Wrapper Function Around glmnet Logistic Regression

Description

The foehnix function allows to estimate a regularized logistic regression model for the concomitants. In case glmnet.control is provided the EM algorithm uses this function to estimate the regression coefficients of the concomitant model. glmnet.control allows to specify options forwarded to glmnet::glmnet except family ("binomial") and intercept (TRUE). Depending on glmnet.control the AIC, BIC, or log-likelihood criterion will be used.

Usage

foehnix_glmnet(y, x, arg)

Arguments

y

response vector (binary)

x

design matrix. If a column "(Intercept)" exists it will be dropped (as we force glmnet to estimate an intercept).

arg

list of arguments forwarded to glmnet::glmnet.

Value

Returns an object of class ccmodel for foehnix models.

Author(s)

Reto Stauffer


foehnix Two-Component Mixture-Model Control Object

Description

Used to control the foehnix mixture models.

Usage

foehnix.control(
  family,
  switch,
  left = -Inf,
  right = Inf,
  truncated = FALSE,
  standardize = TRUE,
  maxit = 100L,
  tol = 1e-08,
  force.inflate = FALSE,
  glmnet.control = NULL,
  verbose = TRUE,
  ...
)

Arguments

family

character specifying the distribution of the components in the mixture model. Allowed: "gaussian" and "logistic". For experts: custom foehnix.family objects can be provided as well.

switch

logical whether or not the two components should be switched. By default (switch = FALSE) the component which shows higher values of y is assumed to be the foehn cluster! Depending on what your covariate is you might need to switch the clusters (by setting switch = TRUE).

left

default is -Inf, left censoring or truncation point. See also input right and input truncated. Can be set to any finite numeric value.

right

default is Inf, right censoring or truncation point. See also input left and input truncated. Can be set to any finite numeric value.

truncated

logical. If set to TRUE truncation is used instead of censoring. This only affects the foehnix model estimate if input left and/or input right are specified.

standardize

logical flag, default is TRUE. Whether or not the model matrix for the concomitant model should be standardized for model estimation (recommended).

maxit

control argument for the iterative solvers. Default is 100L, the maximum number of iterations for the EM algorithm and the IWLS backfitting algorithm for the concomitant model. If a vector of length two is provided the first value is used for the EM algorithm, the second for the IWLS backfitting.

tol

similar as for maxit. Used to identify convergence of the iterative solvers. Default is 1e-8, if two values are provided the first will be used for the EM algorithm, the second one for the IWLS backfitting procedure. If set to -Inf maxit will be used as stopping criteria.

force.inflate

logical, default is FALSE. foehnix creates a strictly regular time series object by inflating the data set using the smallest time interval in the data set. If the inflation rate is larger than 2 the script will stop except the user forces inflation by specifying force.inflate = TRUE. See 'Details' section for more information.

glmnet.control

an object of class glmnet.control containing the arguments for the glmnet function (experimental).

verbose

logical, if set to FALSE output is suppressed.

...

currently sent to hell.

Details

Inflation: foehnix models are based on time series objects. For some methods (e.g., to create nice and easy to read time series plots and count statistics) foehnix inflates the time series object using the smallest time interval in the data set. This can, possibly, yield very large data sets. Thus, foehnix is pre-calculating the inflation rate, the fraction between the length of the inflated data set versus the length of the data set provided by the user. If this inflation rate exceeds 2 the script will raise an error!

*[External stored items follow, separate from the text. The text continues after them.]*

/-- A store, or the store part of an atomic, is acknowledged (R129). -/
def State.lowerStore (s : State) (r : Req) : State :=
  let s1 := s.modUnack r.ctx.core (fun u => (u.onStore r.scopes (fun n => n - 1)).onStore r.mapScopes (fun n => n - 1))
  if r.kind = .pst then s1.settle r.ctx (fun f => { f with npst := f.npst - 1 }) else s1

/-- A load or atomic is complete (R129). -/
def State.lowerLoad (s : State) (r : Req) : State :=
  (s.modUnack r.ctx.core (fun u => { u with load := u.load - 1 })).settle r.ctx (fun f => { f with nld := f.nld - 1 })

/-! ## Homes and agents (R123) -/

/-- The agent at a location's home. -/
def State.agentOf (s : State) (pa : Nat) : Agent :=
  match s.spaceOf pa with
  | .hbm p => .slice (homeOf p)
  | .win c _ => .core c
  | .csr d _ => .die d
  | .remote dev _ => .device dev 0
  | _ => .host

/-- A request leaves for its home. -/
def State.sendReq (s : State) (r : Req) : State :=
  s.send { src := .core r.ctx.core, dst := s.agentOf r.pa, cls := .request, tenant := s.tenantOf r.ctx.core,
           msg := .access r, held := false }

/-- A response leaves for the core of a request, of this device or another. -/
def State.sendResp (s : State) (src : Agent) (r : Req) (m : Msg) : State :=
  s.send { src := src, dst := (match r.dev with
             | none => .core r.ctx.core
             | some d => .device d r.ctx.core), cls := .response, tenant := s.tenantOf r.ctx.core, msg := m, held := false }

/-! ## Completion at the frame (R241, R242, R245) -/

/-- The frame of a context is the one that the request was made for (R33). -/
def State.sameFrame (s : State) (x : Ctx) : Bool :=
  let f := (s.core x.core).frame x.frame
  f.state != .free && f.gen == x.gen

/-- A completion can be applied: its frame has gone, or stands still with room in the ready queue (R30, R49). -/
def State.canComplete (s : State) (x : Ctx) : Bool :=
  !s.sameFrame x || ((s.inTransfer x.core x.frame x.gen).isNone && (s.core x.core).readyRoom)

/-- Words with their side-bands written from F[k] on, and one arrival at a slot; the spill engine that meets poison in the
slot word of a SPILLED frame contains the activation (R241, R403). A HANDLER slot's frame has no sender then (R40; log 71). -/
def State.completeAt (s : State) (x : Ctx) (k slot : Nat) (ws : List (Word × Byte)) : State :=
  if s.sameFrame x = false then s
  else if s.frameSpilled x.core x.frame ∧ isPoison (s.fside x.core x.frame slot) = true then s.loseFrame x.core x.frame slot
  else (s.putWords x.core x.frame k ws).applyFrame x.core x.frame slot 0 1 0 0 0 0

/-- The words that a load writes (R241). -/
def Pending.words (p : Pending) : List (Word × Byte) :=
  let n := max 1 (p.size / 8)
  let nv : List (Word × Byte) := List.replicate n (0, 0x10)
  if p.failed then nv
  else (List.range n).map (fun j =>
    (BitVec.ofNat 64 (leNat ((memBytes p.bytes (8 * j) 8).take (min 8 p.size))), tabGet 0 p.sides j))

/-- A part of a load has returned; the last one completes the load. -/
def State.partDone (s : State) (r : Req) (bytes : List Byte) (sides : List Byte) (bad : Bool) : State :=
  match (s.core r.ctx.core).pend.find? (fun p => p.id == r.id) with
  | none => s
  | some p =>
    let p1 := { p with parts := p.parts - 1, failed := p.failed || bad, bytes := memPuts p.bytes r.ofs bytes,
                       sides := sides.zipIdx.foldl (fun t e => tabSet t (r.ofs / 8 + e.2) e.1) p.sides }
    if p1.parts = 0 then
      ((s.modCore r.ctx.core (fun c => { c with pend := c.pend.filter (fun q => q.id != r.id) })).completeAt r.ctx r.k r.slot
        p1.words).lowerLoad r
    else s.modCore r.ctx.core (fun c => { c with pend := c.pend.map (fun q => if q.id = r.id then p1 else q) })

/-! ## Refusals (R370, R391, R392) -/

/-- What a refused request ends with (R392): a load or atomic answers zeros with NV, a store lowers its counts. -/
def State.endRefused (s : State) (r : Req) : State :=
  match r.kind with
  | .lds => s.sendResp (.router (clusterOf r.ctx.core)) r (.refuse { r with fill := 0 } 0 0)
  | .ldro => s.sendResp (.router (clusterOf r.ctx.core)) r (.refuse { r with fill := 0 } 0 0)
  | .atomic _ _ _ _ => s.sendResp (.router (clusterOf r.ctx.core)) r (.refuse r 0 0)
  | _ => s.lowerStore r

/-- A request is refused in its own cluster, by its translation (R370, R391). -/
def State.refuseReq (s : State) (r : Req) (cls code : Nat) : State :=
  (s.refuseAct r.ctx r.pc cls code (some (r.va.toNat % 2 ^ 48, false))).endRefused r

/-! ## The read-only cache (R103, R144, R243) -/

/-- A line of a cluster's read-only cache. -/
def State.roLine (s : State) (cluster pa : Nat) : Option (List Byte) :=
  if bitN (s.cluster cluster).health 17 then none else tabFind (s.cluster cluster).rocache (pa / 128 * 128)

/-- A line enters the cache, unless an invalidation came after its fill left; a full cache gives up its lowest line (log 11). -/
def Cluster.install (k : Cluster) (fill pa : Nat) (line : List Byte) : Cluster :=
  if fill = k.roEpoch + 1 then
    { k with rocache := tabSet (if k.rocache.length < 512 then k.rocache else k.rocache.drop 1) (pa / 128 * 128) line }
  else k

/-- The whole cache is invalidated (R103). -/
def Cluster.invalidate (k : Cluster) : Cluster := { k with rocache := [], roEpoch := k.roEpoch + 1 }

/-- One part of an LDRO: a hit answers with the cached line, a miss goes to the home. -/
def State.roPart (s : State) (r : Req) : State :=
  let cl := clusterOf r.ctx.core
  match s.roLine cl r.pa with
  | some line => s.sendResp (.slice cl) r (.loadResp { r with fill := 0 } line [])
  | none => s.sendReq { r with fill := (s.cluster cl).roEpoch + 1 }

/-! ## Requests on their way (R241, R391) -/

/-- Part j of n bytes of a request. -/
def Req.part (r : Req) (n j : Nat) : Req :=
  { r with va := r.va + BitVec.ofNat 64 (n * j), pa := r.pa + n * j, ofs := n * j, size := n }

/-- A load's parts are recorded as outstanding. -/
def State.pendLoad (s : State) (r : Req) (parts : Nat) : State :=
  let p : Pending := { id := r.id, frame := r.ctx.frame, gen := r.ctx.gen, k := r.k, slot := r.slot, size := r.size,
                       parts := parts, bytes := [], sides := [], failed := false }
  s.modCore r.ctx.core (fun c => { c with pend := c.pend ++ [p] })

/-- A translated request leaves: a load in parts of 64 bytes, an LDRO line by line, anything else whole (R241, R243). -/
def State.depart (s : State) (r : Req) : State :=
  match r.kind with
  | .lds =>
    let n := min 64 r.size
    (List.range (r.size / n)).foldl (fun t j => t.sendReq (r.part n j)) (s.pendLoad r (r.size / n))
  | .ldro =>
    let n := min 128 r.size
    (List.range (r.size / n)).foldl (fun t j => t.roPart (r.part n j)) (s.pendLoad r (r.size / n))
  | _ => s.sendReq r

/-- The physical address is known: the counts keep the fields of the scopes that contain it (R129), and the request leaves. A
store into the core's own local SRAM counts in none. -/
def State.locatedOne (s : State) (r : Req) (pa key pb : Nat) : State :=
  let m := if r.kind == .lds || r.kind == .ldro then 0 else s.scopesOf r.ctx.core pa
  let s1 := s.modUnack r.ctx.core (fun u =>
    (u.onStore (r.scopes &&& (15 ^^^ m)) (fun n => n - 1)).onStore (m &&& (15 ^^^ r.scopes)) (fun n => n + 1))
  s1.depart { r with pa := pa, key := key, pb := pb, scopes := m, mapScopes := 0 }

/-- A request meets its leaf (R391). -/
def State.meetLeafWith (f : State → Req → Nat → Nat → Nat → State) (s : State) (r : Req) (pte : Word) (big : Bool) : State :=
  match s.checkLeaf r pte big with
  | .error (cls, code) => s.refuseReq r cls code
  | .ok (pa, key) => f s r pa key (if big then 0 else fieldN pte 8 8)

/-! ## TLBs and the walker (R112, R113) -/

/-- The translation that a TLB holds of an address. -/
def tlbFind (l : List TlbEnt) (asid : Nat) (va : Word) : Option (Word × Bool) :=
  (l.find? (fun e => e.asid == asid && e.vpage == va.toNat % 2 ^ 48 / (if e.big then 2 ^ 24 else 2 ^ 16))).map
    (fun e => (e.pte, e.big))

/-- The set of an L2 TLB, of 128, that a translation belongs to (R113; log 11). -/
def TlbEnt.set (e : TlbEnt) : Nat := e.vpage % 128

/-- A translation enters a TLB that holds n entries of those that compete with it; the oldest of them goes when they are that many
(R113, log 11). -/
def tlbPut (n : Nat) (with_ : TlbEnt → Bool) (l : List TlbEnt) (e : TlbEnt) : List TlbEnt :=
  let l1 := l.filter (fun x => !(x.asid == e.asid && x.vpage == e.vpage && x.big == e.big))
  (if (l1.filter with_).length < n then l1 else l1.eraseP with_) ++ [e]

/-- A held translation serves an access: for a write, the page is dirty already (R112). -/
def servable (n : Need) (t : Option (Word × Bool)) : Option (Word × Bool) :=
  match t with
  | some (pte, big) => if n.write && !pte.getLsbD 6 then none else some (pte, big)
  | none => none

/-- A translation is filled into the TLBs on its way to a core; a steward core's second-level TLB is that of cluster (0,0) (log 27). -/
def State.fillTlbs (s : State) (core asid : Nat) (va : Word) (pte : Word) (big : Bool) : State :=
  let e : TlbEnt := { asid := asid, vpage := va.toNat % 2 ^ 48 / (if big then 2 ^ 24 else 2 ^ 16), big := big, pte := pte }
  (s.modCluster (clusterOf core) (fun k => { k with tlb := tlbPut 8 (fun x => x.set == e.set) k.tlb e })).modCore core
    (fun c => { c with tlb := tlbPut 32 (fun _ => true) c.tlb e })

/-- Pages of 64 KiB by VA[47:16] (R393). -/
def vpageOf (va : Word) : Nat := va.toNat % 2 ^ 48 / 65536

/-- The address space and page that a request in translation asks for. -/
def XReq.page : XReq → Nat × Nat
  | .core r => (r.asid, vpageOf r.va)
  | .copy _ _ asid va _ => (asid, vpageOf va)
  | .source asid va _ _ => (asid, vpageOf va)
  | .wait asid va _ _ => (asid, vpageOf va)

/-- The core of a request in translation. -/
def XReq.coreOf (s : State) : XReq → Nat
  | .core r => r.ctx.core
  | .copy q id _ _ _ => ((s.jobIn q id).map (fun j => j.ctx.core)).getD 0
  | .source _ _ _ c => c
  | .wait _ _ c _ => c

/-- Kind code of a fault buffer entry (R398). -/
def XReq.kindCode : XReq → Nat
  | .core r => match r.kind with
    | .lds => 0 | .ldro => 1 | .st => 2 | .stt => 2 | .pst => 3 | .atomic _ _ _ _ => 4
  | .copy _ _ _ _ _ => 5
  | .source _ _ _ _ => 6
  | .wait _ _ _ _ => 6

/-- The request needs W. -/
def XReq.wr : XReq → Bool
  | .core r => r.kind.need.write
  | .copy _ _ _ _ w => w
  | .source _ _ _ _ => false
  | .wait _ _ _ _ => true

/-! ## The replay queue (R393 to R396) -/

/-- A parked request enters the fault buffer: it joins its page's entry, takes a free one, or sets drop (R393). -/
def Cluster.enterFault (k : Cluster) (page : Nat × Nat) (level core kind : Nat) (wr : Bool) : Cluster :=
  if k.fltbuf.any (fun e => e.asid == page.1 && e.vpage == page.2) then
    { k with fltbuf := k.fltbuf.map (fun e =>
        if e.asid = page.1 ∧ e.vpage = page.2 then { e with count := e.count + 1, wr := e.wr || wr } else e) }
  else if k.fltbuf.length < 8 then
    { k with fltbuf := k.fltbuf ++ [{ wr := wr, level := level, asid := page.1, count := 1, vpage := page.2, core := core,
                                      kind := kind }] }
  else { k with drop := true }

/-- A core's request notes that it has been parked (R395). -/
def XReq.noted : XReq → XReq
  | .core r => .core { r with wasParked := true }
  | x => x

/-- A request parks: pfault is set, and a full queue sets stop and rqfull (R393, R396). A steward core's queue is that of cluster (0,0)
(log 27). -/
def State.park (s : State) (cluster : Nat) (x : XReq) (level : Nat) : State :=
  let s1 := (s.modCluster cluster (fun k =>
    { (k.enterFault x.page level (x.coreOf s) x.kindCode x.wr) with parked := k.parked ++ [x.noted] })).setFlag cluster 2
  if 256 ≤ (s1.cluster cluster).parked.length then
    (s1.modCluster cluster (fun k => { k with stop := true })).setFlag cluster 3
  else s1

/-- The level at which the walk of a page stops, if it does. -/
def Walk.level : Walk → Nat
  | .absent l => l
  | _ => 0

/-- A page of an address space has a request parked in a cluster. -/
def Cluster.holdsPage (k : Cluster) (p : Nat × Nat) : Bool := k.parked.any (fun x => x.page == p)

/-- The cluster has a request of a core for a page before a place of its walking list, or parked. -/
def Cluster.behind (k : Cluster) (n core : Nat) (p : Nat × Nat) : Bool :=
  (k.walking.take n).any (fun x => x.page == p && (match x with
    | .core r => r.ctx.core == core
    | _ => false))

/-- The counters of a request rise. -/
def State.raise (s : State) (r : Req) : State :=
  let s1 := s.modUnack r.ctx.core (fun u =>
    { ((u.onStore r.scopes (fun n => n + 1)).onStore r.mapScopes (fun n => n + 1)) with load := u.load + b2n r.kind.isLoad })
  if s1.sameFrame r.ctx then
    s1.modFrame r.ctx.core r.ctx.frame (fun f =>
      { f with nld := f.nld + b2n r.kind.isLoad, npst := f.npst + b2n (r.kind == .pst) })
  else s1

In this case, the user is kindly asked to check if the time series object (input data). A possible scenario: a user is performing foehn diagnosis using 5 years of data from one station with 10 minute observations. This yields (neglecting leap years) 5 * 365 * 144 = 262.800 observations. Imagine that there is one incorrect observation reported one second after one of the regular 10 minute records. The smallest time increment would thus be 1 second. This would yield an inflated time series object with a total record length of 5 * 365 * 86.400 = 157.680.000. Even if only filled with missing values (NA) this will be extremely memory demanding. To avoid this, foehnix will stop in such situations. However, the user is allowed to overrule this condition by setting the force.inflate option to TRUE.

Author(s)

Reto Stauffer

See Also

foehnix, foehnix.family.


foehnix Families for Two-Component Mixture Models

Description

The foehnix mixture models are based on a set of families provided with this package. Currently, the package provides a two-component Gaussian and a two-component logistic mixture model and their truncated and censored versions. Custom foehn.family objects could also be plugged in (see 'Details' section).

Usage

## S3 method for class 'foehnix.family'
print(x, ...)

# Check if truncation is set
is.truncated(x, ...)

# Check if left censoring/truncation limit has been specified
has.left(x, ...)

# Check if right censoring/truncation limit has been specified
has.left(x, ...)

# Logistic mixture-model family
foehnix_logistic()

# Censored logistic mixture-model family
foehnix_clogistic(left = -Inf, right = Inf)

# Truncated logistic mixture-model family
foehnix_tlogistic(left = -Inf, right = Inf)

# Gaussian mixture-model family
foehnix_gaussian()

# Censored Gaussian mixture-model family
foehnix_cgaussian(left = -Inf, right = Inf)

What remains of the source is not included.